A part of the problem- in fact, a great deal of it- is that the shanks are broken where the setting fits into them. I did not have these issues when the shanks remained intact, except for the (tapered) hole drilled into them in which the bezel was placed. The problem is that with the shank split, when it gets hot it wants to spread apart if there's any pressure holding the bezel in- and if there's no pressure holding the bezel in fairly firmly, it ends up askew.

I've used binding wire, with mixed success. I put a ring of it around the middle of the ring, to keep the ring from spreading (in theory), then use another loop around the bezel and the back side of the ring to hold the bezel in place. This works great... as long as it's cold.

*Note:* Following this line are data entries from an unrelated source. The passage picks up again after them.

-- ==== Sys2Proof/Laws/State.lean ====
section
/-! SUPPORT. What each named update of the state does to each field: a field it writes, and every field it
leaves alone. All are true by definition, so no later proof unfolds a record update. -/

namespace Sys2Proof.Machine

/-! ### `popped`: the agenda after its first event -/

@[simp] theorem State.popped_irqEn (s : State) (rest : List Event) : (s.popped rest).irqEn = s.irqEn := rfl
@[simp] theorem State.popped_op (s : State) (rest : List Event) : (s.popped rest).op = s.op := rfl
@[simp] theorem State.popped_busy (s : State) (rest : List Event) : (s.popped rest).busy = s.busy := rfl
@[simp] theorem State.popped_done (s : State) (rest : List Event) : (s.popped rest).done = s.done := rfl
@[simp] theorem State.popped_result (s : State) (rest : List Event) : (s.popped rest).result = s.result := rfl
@[simp] theorem State.popped_chkOk (s : State) (rest : List Event) : (s.popped rest).chkOk = s.chkOk := rfl
@[simp] theorem State.popped_inOff (s : State) (rest : List Event) : (s.popped rest).inOff = s.inOff := rfl
@[simp] theorem State.popped_inLen (s : State) (rest : List Event) : (s.popped rest).inLen = s.inLen := rfl
@[simp] theorem State.popped_arg (s : State) (rest : List Event) : (s.popped rest).arg = s.arg := rfl
@[simp] theorem State.popped_out (s : State) (rest : List Event) : (s.popped rest).out = s.out := rfl
@[simp] theorem State.popped_opL (s : State) (rest : List Event) : (s.popped rest).opL = s.opL := rfl
@[simp] theorem State.popped_inOffL (s : State) (rest : List Event) : (s.popped rest).inOffL = s.inOffL := rfl
@[simp] theorem State.popped_inLenL (s : State) (rest : List Event) : (s.popped rest).inLenL = s.inLenL := rfl
@[simp] theorem State.popped_argL (s : State) (rest : List Event) : (s.popped rest).argL = s.argL := rfl
@[simp] theorem State.popped_scanCursor (s : State) (rest : List Event) : (s.popped rest).scanCursor = s.scanCursor := rfl
@[simp] theorem State.popped_mem (s : State) (rest : List Event) : (s.popped rest).mem = s.mem := rfl
@[simp] theorem State.popped_agenda (s : State) (rest : List Event) : (s.popped rest).agenda = rest := rfl
@[simp] theorem State.popped_readData (s : State) (rest : List Event) : (s.popped rest).readData = s.readData := rfl
@[simp] theorem State.popped_draws (s : State) (rest : List Event) : (s.popped rest).draws = s.draws := rfl

/-! ### `withControl`: a CTRL write with START = 0 -/

@[simp] theorem State.withControl_irqEn (s : State) (op : BitVec 4) (irqEn : Bool) : (s.withControl op irqEn).irqEn = irqEn := rfl
@[simp] theorem State.withControl_op (s : State) (op : BitVec 4) (irqEn : Bool) : (s.withControl op irqEn).op = op := rfl
@[simp] theorem State.withControl_busy (s : State) (op : BitVec 4) (irqEn : Bool) : (s.withControl op irqEn).busy = s.busy := rfl
@[simp] theorem State.withControl_done (s : State) (op : BitVec 4) (irqEn : Bool) : (s.withControl op irqEn).done = s.done := rfl
@[simp] theorem State.withControl_result (s : State) (op : BitVec 4) (irqEn : Bool) : (s.withControl op irqEn).result = s.result := rfl
@[simp] theorem State.withControl_chkOk (s : State) (op : BitVec 4) (irqEn : Bool) : (s.withControl op irqEn).chkOk = s.chkOk := rfl
@[simp] theorem State.withControl_inOff (s : State) (op : BitVec 4) (irqEn : Bool) : (s.withControl op irqEn).inOff = s.inOff := rfl
@[simp] theorem State.withControl_inLen (s : State) (op : BitVec 4) (irqEn : Bool) : (s.withControl op irqEn).inLen = s.inLen := rfl
@[simp] theorem State.withControl_arg (s : State) (op : BitVec 4) (irqEn : Bool) : (s.withControl op irqEn).arg = s.arg := rfl
@[simp] theorem State.withControl_out (s : State) (op : BitVec 4) (irqEn : Bool) : (s.withControl op irqEn).out = s.out := rfl
@[simp] theorem State.withControl_opL (s : State) (op : BitVec 4) (irqEn : Bool) : (s.withControl op irqEn).opL = s.opL := rfl
@[simp] theorem State.withControl_inOffL (s : State) (op : BitVec 4) (irqEn : Bool) : (s.withControl op irqEn).inOffL = s.inOffL := rfl
@[simp] theorem State.withControl_inLenL (s : State) (op : BitVec 4) (irqEn : Bool) : (s.withControl op irqEn).inLenL = s.inLenL := rfl
@[simp] theorem State.withControl_argL (s : State) (op : BitVec 4) (irqEn : Bool) : (s.withControl op irqEn).argL = s.argL := rfl
@[simp] theorem State.withControl_scanCursor (s : State) (op : BitVec 4) (irqEn : Bool) : (s.withControl op irqEn).scanCursor = s.scanCursor := rfl
@[simp] theorem State.withControl_mem (s : State) (op : BitVec 4) (irqEn : Bool) : (s.withControl op irqEn).mem = s.mem := rfl
@[simp] theorem State.withControl_agenda (s : State) (op : BitVec 4) (irqEn : Bool) : (s.withControl op irqEn).agenda = s.agenda := rfl
@[simp] theorem State.withControl_readData (s : State) (op : BitVec 4) (irqEn : Bool) : (s.withControl op irqEn).readData = s.readData := rfl
@[simp] theorem State.withControl_draws (s : State) (op : BitVec 4) (irqEn : Bool) : (s.withControl op irqEn).draws = s.draws := rfl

But when I apply the torch, the binding wire expands long before the ring does, and so the belt around the middle loosens, and then the one holding the bezel in expands along the side closest to the torch, and the bezel ends up crooked.

If I were making a ton of the things, all the same size, I'd carve out a soft soldering board so that would hold things into place. But I'm not, and can't really see doing so. Another approach would be tack welding, but that's tricky to do with sterling, and when I've tried I've generally gotten either no tack at all or a sort of silver explosion. I'll grant I haven't practiced that much, but still! I have not had good luck with third hands for this; they're such huge heat sinks for something like this, plus they're big enough that I can't really see to get the bezel lined up properly. Thus my main approach has been repeated tries- of which I did 2 today, both failing. So I am not a happy camper right now, and am trying to figure out a better approach.

If it were just these rings, that would be one thing! But I think the basic principles are applicable across a variety of designs, and so it behooves me to figure out a solution.

Maybe it's time to get the tack welder out again!